### Records supplied:
=======
theorem State.referenceSweep_kept (s : State) (bad : Option ArrayId) (x : ArrayId) :
    Kept s (State.referenceSweep s bad x).2 := by
  unfold State.referenceSweep
  split
  dsimp only
  refine Kept.trans ?_ Kept.rest
  refine Kept.trans ?_ (State.updArray_kept ..)
  refine Kept.trans ?_ Kept.rest
  exact Kept.refl _

theorem State.referenceSweep_kept_eq {a0} {t : State} {s : State} {bad : Option ArrayId} {x : ArrayId}
    (heq : State.referenceSweep s bad x = (a0, t)) :
    Kept s t := by
  have := State.referenceSweep_kept s bad x
  rw [heq] at this
  exact this

theorem State.endStep10_steady (s : State) (slot : Nat) : Steady s (State.endStep10 s slot) := by
  unfold State.endStep10
  dsimp only
  split
  · refine Steady.trans ?_ (State.refusePlatform_steady ..)
    refine Steady.trans ?_ (Steady.foldl_on (fun b => Prod.snd (b)) (fun b x => ?_) _ _)
    · dsimp only
      refine Steady.trans ?_ (Steady.foldl (fun s x => ?_) _ _)
      · exact Steady.refl _
      · refine Steady.trans ?_ (State.updArray_kept ..).steady
        exact Steady.refl _
    · refine Steady.trans ?_ (State.referenceSweep_kept ..).steady
      exact Steady.refl _
  · refine Steady.trans ?_ (State.toStep_kept ..).steady
    refine Steady.trans ?_ (Steady.mk rfl rfl (fun h => h) (fun _ h => h) (fun h => h) (fun h => h) (fun h => h) (fun h => h) (fun h => h) (fun h => h) (fun h => h))
    refine Steady.trans ?_ (Steady.foldl_on (fun b => Prod.snd (b)) (fun b x => ?_) _ _)
    · dsimp only
      refine Steady.trans ?_ (Steady.foldl (fun s x => ?_) _ _)
      · exact Steady.refl _
      · refine Steady.trans ?_ (State.updArray_kept ..).steady
        exact Steady.refl _
    · refine Steady.trans ?_ (State.referenceSweep_kept ..).steady
      exact Steady.refl _

theorem State.loadTrims_kept (s : State) (i n c : Nat) (ws : List Nat) : Kept s (State.loadTrims s i n c ws) := by
  unfold State.loadTrims
  refine Kept.trans ?_ (Kept.foldl (fun s x => ?_) _ _)
  · exact Kept.refl _
  · split
    · refine Kept.trans ?_ (State.updArray_kept ..)
      exact Kept.refl _
    · exact Kept.refl _

theorem State.loadLatency_kept (s : State) (ws : List Nat) : Kept s (State.loadLatency s ws) := by
  unfold State.loadLatency
  dsimp only
  refine Kept.trans ?_ Kept.rest
  exact Kept.refl _

theorem State.loadField_kept (s : State) (id : Nat) (v : List Nat) : Kept s (State.loadField s id v) := by
  unfold State.loadField
  dsimp only
  split
  · refine Kept.trans ?_ Kept.rest
    exact Kept.refl _
  · split
    · refine Kept.trans ?_ Kept.rest
      exact Kept.refl _
    · split
      · refine Kept.trans ?_ (State.loadTrims_kept ..)
        exact Kept.refl _
      · split
        · refine Kept.trans ?_ (State.loadTrims_kept ..)
          exact Kept.refl _
        · split
          · refine Kept.trans ?_ Kept.rest
            exact Kept.refl _
          · split
            · refine Kept.trans ?_ (State.loadLatency_kept ..)
              exact Kept.refl _
            · split
              · refine Kept.trans ?_ Kept.rest
                exact Kept.refl _
              · exact Kept.refl _

theorem State.warmStart_kept (s : State) (e : RecEntry) (c : RecClass) : Kept s (State.warmStart s e c) := by
  unfold State.warmStart
  dsimp only
  refine Kept.trans ?_ (Kept.foldl (fun s x => ?_) _ _)
  · refine Kept.trans ?_ Kept.rest
    exact Kept.refl _
  · split
    · refine Kept.trans ?_ (State.loadField_kept ..)
      exact Kept.refl _
    · exact Kept.refl _
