-- ==== Sys2Proof/Laws/KeptIntake.lean ====
section
/-! SUPPORT. The pins, the event port, the flash, the hold-up, intake, markers and the sentinel:
what each operation and command keeps, as Laws/Kept.lean lists it. -/

namespace Sys2Proof.Machine

set_option Elab.async false

/-! ### Machine/Status.lean -/

theorem execStatBlinkTimer_kept (s : State) : KeptBy s (execStatBlinkTimer s) := by
  unfold execStatBlinkTimer
  exact KeptBy.when Kept.rest

/-! ### Machine/EventPort.lean -/

theorem State.respond_kept (s : State) (bs : List Byte) : Kept s (State.respond s bs) := by
  unfold State.respond
  refine Kept.trans ?_ Kept.rest
  exact Kept.refl _

theorem State.busy_kept (s : State) : Kept s (State.busy s) := by
  unfold State.busy
  refine Kept.trans ?_ (State.settle_kept ..)
  refine Kept.trans ?_ (State.raiseWake_kept ..)
  refine Kept.trans ?_ (State.respond_kept ..)
  exact Kept.refl _

theorem State.markReturned_kept (s : State) (n : Nat) : Kept s (State.markReturned s n) := by
  unfold State.markReturned
  split
  · refine Kept.trans ?_ Kept.rest
    exact Kept.refl _
  · exact Kept.refl _

theorem execReadEvents_kept (station n : Byte) (s : State) : KeptBy s (execReadEvents station n s) := by
  unfold execReadEvents
  split
  · refine KeptBy.next ?_
    refine Kept.trans ?_ (State.respond_kept ..)
    exact Kept.refl _
  · split
    · refine KeptBy.next ?_
      refine Kept.trans ?_ (State.busy_kept ..)
      exact Kept.refl _
    · refine KeptBy.next ?_
      refine Kept.trans ?_ (State.markReturned_kept ..)
      refine Kept.trans ?_ (State.respond_kept ..)
      exact Kept.refl _

theorem State.drain_kept (s : State) (tEnd : BitVec 16) : Kept s (State.drain s tEnd) := by
  unfold State.drain
  refine Kept.trans ?_ (State.settle_kept ..)
  refine Kept.trans ?_ (State.tryLoss_kept ..)
  refine Kept.trans ?_ Kept.rest
  exact Kept.refl _

theorem execAcknowledgeAndDrain_kept (station : Byte) (tEnd : BitVec 16) (s : State) :
    KeptBy s (execAcknowledgeAndDrain station tEnd s) := by
  unfold execAcknowledgeAndDrain
  split
  · refine KeptBy.next ?_
    refine Kept.trans ?_ (State.respond_kept ..)
    exact Kept.refl _
  · split
    · refine KeptBy.next ?_
      refine Kept.trans ?_ (State.busy_kept ..)
      exact Kept.refl _
    · dsimp only
      refine KeptBy.next ?_
      refine Kept.trans ?_ (State.respond_kept ..)
      refine Kept.trans ?_ (State.drain_kept ..)
      exact Kept.refl _

theorem execReadStatus_kept (station page : Byte) (s : State) : KeptBy s (execReadStatus station page s) := by
  unfold execReadStatus
  split
  · refine KeptBy.next ?_
    refine Kept.trans ?_ (State.respond_kept ..)
    exact Kept.refl _
  · split
    · refine KeptBy.next ?_
      refine Kept.trans ?_ (State.busy_kept ..)
      exact Kept.refl _
    · refine KeptBy.next ?_
      refine Kept.trans ?_ (State.respond_kept ..)
      exact Kept.refl _

theorem execIdentity_kept (station : Byte) (s : State) : KeptBy s (execIdentity station s) := by
  unfold execIdentity
  split
  · refine KeptBy.next ?_
    refine Kept.trans ?_ (State.respond_kept ..)
    exact Kept.refl _
  · refine KeptBy.next ?_
    refine Kept.trans ?_ (State.respond_kept ..)
    exact Kept.refl _

theorem State.loadLatch_kept (s : State) : Kept s (State.loadLatch s) := by
  unfold State.loadLatch
  refine Kept.trans ?_ Kept.rest
  exact Kept.refl _

theorem execLivePositionLowHalf_kept (station : Byte) (s : State) : KeptBy s (execLivePositionLowHalf station s) := by
  unfold execLivePositionLowHalf
  split
  · refine KeptBy.next ?_
    refine Kept.trans ?_ (State.respond_kept ..)
    exact Kept.refl _
  · refine KeptBy.next ?_
    refine Kept.trans ?_ (State.respond_kept ..)
    refine Kept.trans ?_ (State.loadLatch_kept ..)
    exact Kept.refl _

theorem execLivePositionHighHalf_kept (station : Byte) (s : State) : KeptBy s (execLivePositionHighHalf station s) := by
  unfold execLivePositionHighHalf
  split
  · refine KeptBy.next ?_
    refine Kept.trans ?_ (State.respond_kept ..)
    exact Kept.refl _
  · refine KeptBy.next ?_
    refine Kept.trans ?_ (State.respond_kept ..)
    exact Kept.refl _

theorem execAtomicPositionSnapshot_kept (station : Byte) (s : State) :
    KeptBy s (execAtomicPositionSnapshot station s) := by
  unfold execAtomicPositionSnapshot
  split
  · refine KeptBy.next ?_
    refine Kept.trans ?_ (State.respond_kept ..)
    exact Kept.refl _
  · refine KeptBy.next ?_
    refine Kept.trans ?_ (State.respond_kept ..)
    exact Kept.refl _

theorem execTransactionCutShort_kept (sent : List Byte) (_lastBits clocked : Nat) (s : State) :
    KeptBy s (execTransactionCutShort sent _lastBits clocked s) := by
  unfold execTransactionCutShort
  split
  · split
    · refine KeptBy.next ?_
      refine Kept.trans ?_ (State.respond_kept ..)
      exact Kept.refl _
    · split
      · refine KeptBy.next ?_
        refine Kept.trans ?_ (State.respond_kept ..)
        refine Kept.trans ?_ (State.busy_kept ..)
        exact Kept.refl _
      · dsimp only
        split
        · refine KeptBy.next ?_
          refine Kept.trans ?_ (State.respond_kept ..)
          refine Kept.trans ?_ (State.loadLatch_kept ..)
          exact Kept.refl _
        · split
          · split
            · refine KeptBy.next ?_
              refine Kept.trans ?_ (State.markReturned_kept ..)
              refine Kept.trans ?_ (State.respond_kept ..)
              exact Kept.refl _
            · refine KeptBy.next ?_
              refine Kept.trans ?_ (State.respond_kept ..)
              exact Kept.refl _
          · split
            · split
              · refine KeptBy.next ?_
                refine Kept.trans ?_ (State.respond_kept ..)
                refine Kept.trans ?_ (State.drain_kept ..)
                exact Kept.refl _
              · refine KeptBy.next ?_
                refine Kept.trans ?_ (State.respond_kept ..)
                exact Kept.refl _
            · refine KeptBy.next ?_
              refine Kept.trans ?_ (State.respond_kept ..)
              exact Kept.refl _
  · refine KeptBy.next ?_
    refine Kept.trans ?_ (State.respond_kept ..)
    exact Kept.refl _
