-- ==== Sys2Proof/Laws/KeptPower.lean ====
section
/-! SUPPORT. Power, temperature and the coding tables:
what each operation and command keeps, as Laws/Kept.lean lists it. -/

namespace Sys2Proof.Machine

set_option Elab.async false

/-! ### Machine/Power.lean -/

theorem State.intakeVotes_kept (s : State) : Kept s (State.intakeVotes s) := by
  unfold State.intakeVotes
  split
  · refine Kept.trans ?_ (State.addVotes_kept ..)
    exact Kept.refl _
  · refine Kept.trans ?_ (State.dropVotes_kept ..)
    exact Kept.refl _

theorem State.leaveControl_kept (s : State) : Kept s (State.leaveControl s) := by
  unfold State.leaveControl
  refine Kept.trans ?_ Kept.rest
  exact Kept.refl _

theorem State.beginEntry_kept (s : State) (id : Nat) : Kept s (State.beginEntry s id) := by
  unfold State.beginEntry
  dsimp only
  split
  · split
    · split
      · exact Kept.refl _
      · refine Kept.trans ?_ (State.updSeam_kept ..)
        exact Kept.refl _
    · refine Kept.trans ?_ (State.updDom_kept ..)
      exact Kept.refl _
  · split
    · refine Kept.trans ?_ (State.leaveControl_kept ..)
      refine Kept.trans ?_ (State.updDom_kept ..)
      exact Kept.refl _
    · refine Kept.trans ?_ (State.updDom_kept ..)
      exact Kept.refl _

theorem execHysteresisExpiry_kept (domain : Nat) (s : State) : KeptBy s (execHysteresisExpiry domain s) := by
  unfold execHysteresisExpiry
  refine KeptBy.when ?_
  refine Kept.trans ?_ (State.settle_kept ..)
  refine Kept.trans ?_ (State.intakeVotes_kept ..)
  refine Kept.trans ?_ (State.beginEntry_kept ..)
  exact Kept.refl _

theorem State.dropPins_kept (s : State) : Kept s (State.dropPins s) := by
  unfold State.dropPins
  split
  · exact Kept.refl _
  · refine Kept.trans ?_ Kept.rest
    exact Kept.refl _

theorem State.restartHistory_kept (s : State) : Kept s (State.restartHistory s) := by
  unfold State.restartHistory
  refine Kept.trans ?_ Kept.rest
  exact Kept.refl _

theorem State.losePair_kept (s : State) (j : Nat) : Kept s (State.losePair s j) := by
  unfold State.losePair
  dsimp only
  split
  · refine Kept.trans ?_ (State.restartHistory_kept ..)
    refine Kept.trans ?_ (Kept.mk rfl rfl (fun h => h) (fun h => h) (fun h => h) (fun h => h) (fun h => h) (fun h => Memory.clear_wf _ _ h) (fun h => h))
    exact Kept.refl _
  · refine Kept.trans ?_ (Kept.mk rfl rfl (fun h => h) (fun h => h) (fun h => h) (fun h => h) (fun h => h) (fun h => Memory.clear_wf _ _ h) (fun h => h))
    exact Kept.refl _

theorem State.loseGroup_kept (s : State) (j : Nat) : Kept s (State.loseGroup s j) := by
  unfold State.loseGroup
  refine Kept.trans ?_ Kept.rest
  exact Kept.refl _

theorem State.loseHbm_kept (s : State) : Kept s (State.loseHbm s) := by
  unfold State.loseHbm
  refine Kept.trans ?_ (Kept.mk rfl rfl (fun h => h) (fun h => h) (fun h => h) (fun h => h) (fun _ => rfl) (fun h => h) (fun h => h))
  exact Kept.refl _

theorem State.loseEvents_kept (s : State) : Kept s (State.loseEvents s) := by
  unfold State.loseEvents
  exact (State.takeFree_kept ..).trans Kept.rest

theorem State.drainIntake_kept (s : State) : Kept s (State.drainIntake s) := by
  unfold State.drainIntake
  exact Kept.ite (Kept.refl _) (State.closeLines_kept ..)

theorem State.loseDomain_kept (s : State) (id : Nat) (retained : Bool) : Kept s (State.loseDomain s id retained) := by
  unfold State.loseDomain
  refine Kept.ite (Kept.ite (State.updControl_kept ..) Kept.rest) ?_
  split
  · dsimp only
    split
    · exact Kept.rest
    · exact Kept.after (State.loseEvents_kept ..) Kept.rest
  refine Kept.ite (Kept.ite (Kept.refl _) (State.loseHbm_kept ..)) ?_
  refine Kept.ite (State.drainIntake_kept ..) ?_
  refine Kept.ite (Kept.ite (Kept.refl _) (State.loseGroup_kept ..)) ?_
  refine Kept.ite (Kept.ite (Kept.refl _) (State.losePair_kept ..)) ?_
  split
  · dsimp only
    refine Kept.trans ?_ (State.dropPins_kept ..)
    exact State.updPanel_kept _ _ fun _ h =>
      Panel.memWf_of h (fun h => Memory.filter_wf _ h) (fun _ => rfl) (fun _ => rfl)
  · split
    · exact State.updSeam_kept ..
    · exact Kept.refl _

theorem execLowStateEntryComplete_kept (domain : Nat) (s : State) : KeptBy s (execLowStateEntryComplete domain s) := by
  unfold execLowStateEntryComplete
  split
  · refine KeptBy.when ?_
    dsimp only
    refine Kept.trans ?_ (State.settle_kept ..)
    split
    · split
      · refine Kept.trans ?_ (State.wakeDomain_kept ..)
        refine Kept.trans ?_ (State.intakeVotes_kept ..)
        refine Kept.trans ?_ (State.loseDomain_kept ..)
        refine Kept.trans ?_ (State.updDom_kept ..)
        exact Kept.refl _
      · refine Kept.trans ?_ (State.intakeVotes_kept ..)
        refine Kept.trans ?_ (State.loseDomain_kept ..)
        refine Kept.trans ?_ (State.updDom_kept ..)
        exact Kept.refl _
    · split
      · refine Kept.trans ?_ (State.wakeDomain_kept ..)
        refine Kept.trans ?_ (State.intakeVotes_kept ..)
        refine Kept.trans ?_ (State.loseDomain_kept ..)
        refine Kept.trans ?_ (State.updDom_kept ..)
        exact Kept.refl _
      · refine Kept.trans ?_ (State.intakeVotes_kept ..)
        refine Kept.trans ?_ (State.loseDomain_kept ..)
        refine Kept.trans ?_ (State.updDom_kept ..)
        exact Kept.refl _
  · refine KeptBy.next ?_
    exact Kept.refl _

theorem State.sweepPanel_kept (s : State) (p : PanelId) : Kept s (State.sweepPanel s p) := by
  unfold State.sweepPanel
  dsimp only
  refine Kept.trans ?_ (State.sweepArray_kept ..)
  refine Kept.trans ?_ (State.sweepArray_kept ..)
  exact Kept.refl _

theorem State.startPanel_kept (s : State) (p : PanelId) : Kept s (State.startPanel s p) := by
  unfold State.startPanel
  dsimp only
  split
  · refine Kept.trans ?_ (State.sweepPanel_kept ..)
    exact Kept.refl _
  · refine Kept.trans ?_ (State.updPanel_kept _ _ fun _ h => h)
    refine Kept.trans ?_ (State.sweepPanel_kept ..)
    exact Kept.refl _

theorem State.wakeControl_kept (s : State) (retained : Bool) : Kept s (State.wakeControl s retained) := by
  unfold State.wakeControl
  refine Kept.ite (State.continueControl_kept ..) ?_
  dsimp only
  refine Kept.trans ?_ (State.startPending_kept ..)
  split
  · exact Kept.after (State.startControl_kept ..) Kept.rest
  · exact Kept.rest

theorem State.beginReload_kept (s : State) : Kept s (State.beginReload s) := by
  unfold State.beginReload
  dsimp only
  refine Kept.trans ?_ (State.addVotes_kept ..)
  refine Kept.trans ?_ Kept.rest
  exact Kept.refl _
=======
### Exercise:
Provide every line from the material that contains the word "SUPPORT".

### Completed task:
/-! SUPPORT. The pins, the event port, the flash, the hold-up, intake, markers and the sentinel:
/-! SUPPORT. Power, temperature and the coding tables:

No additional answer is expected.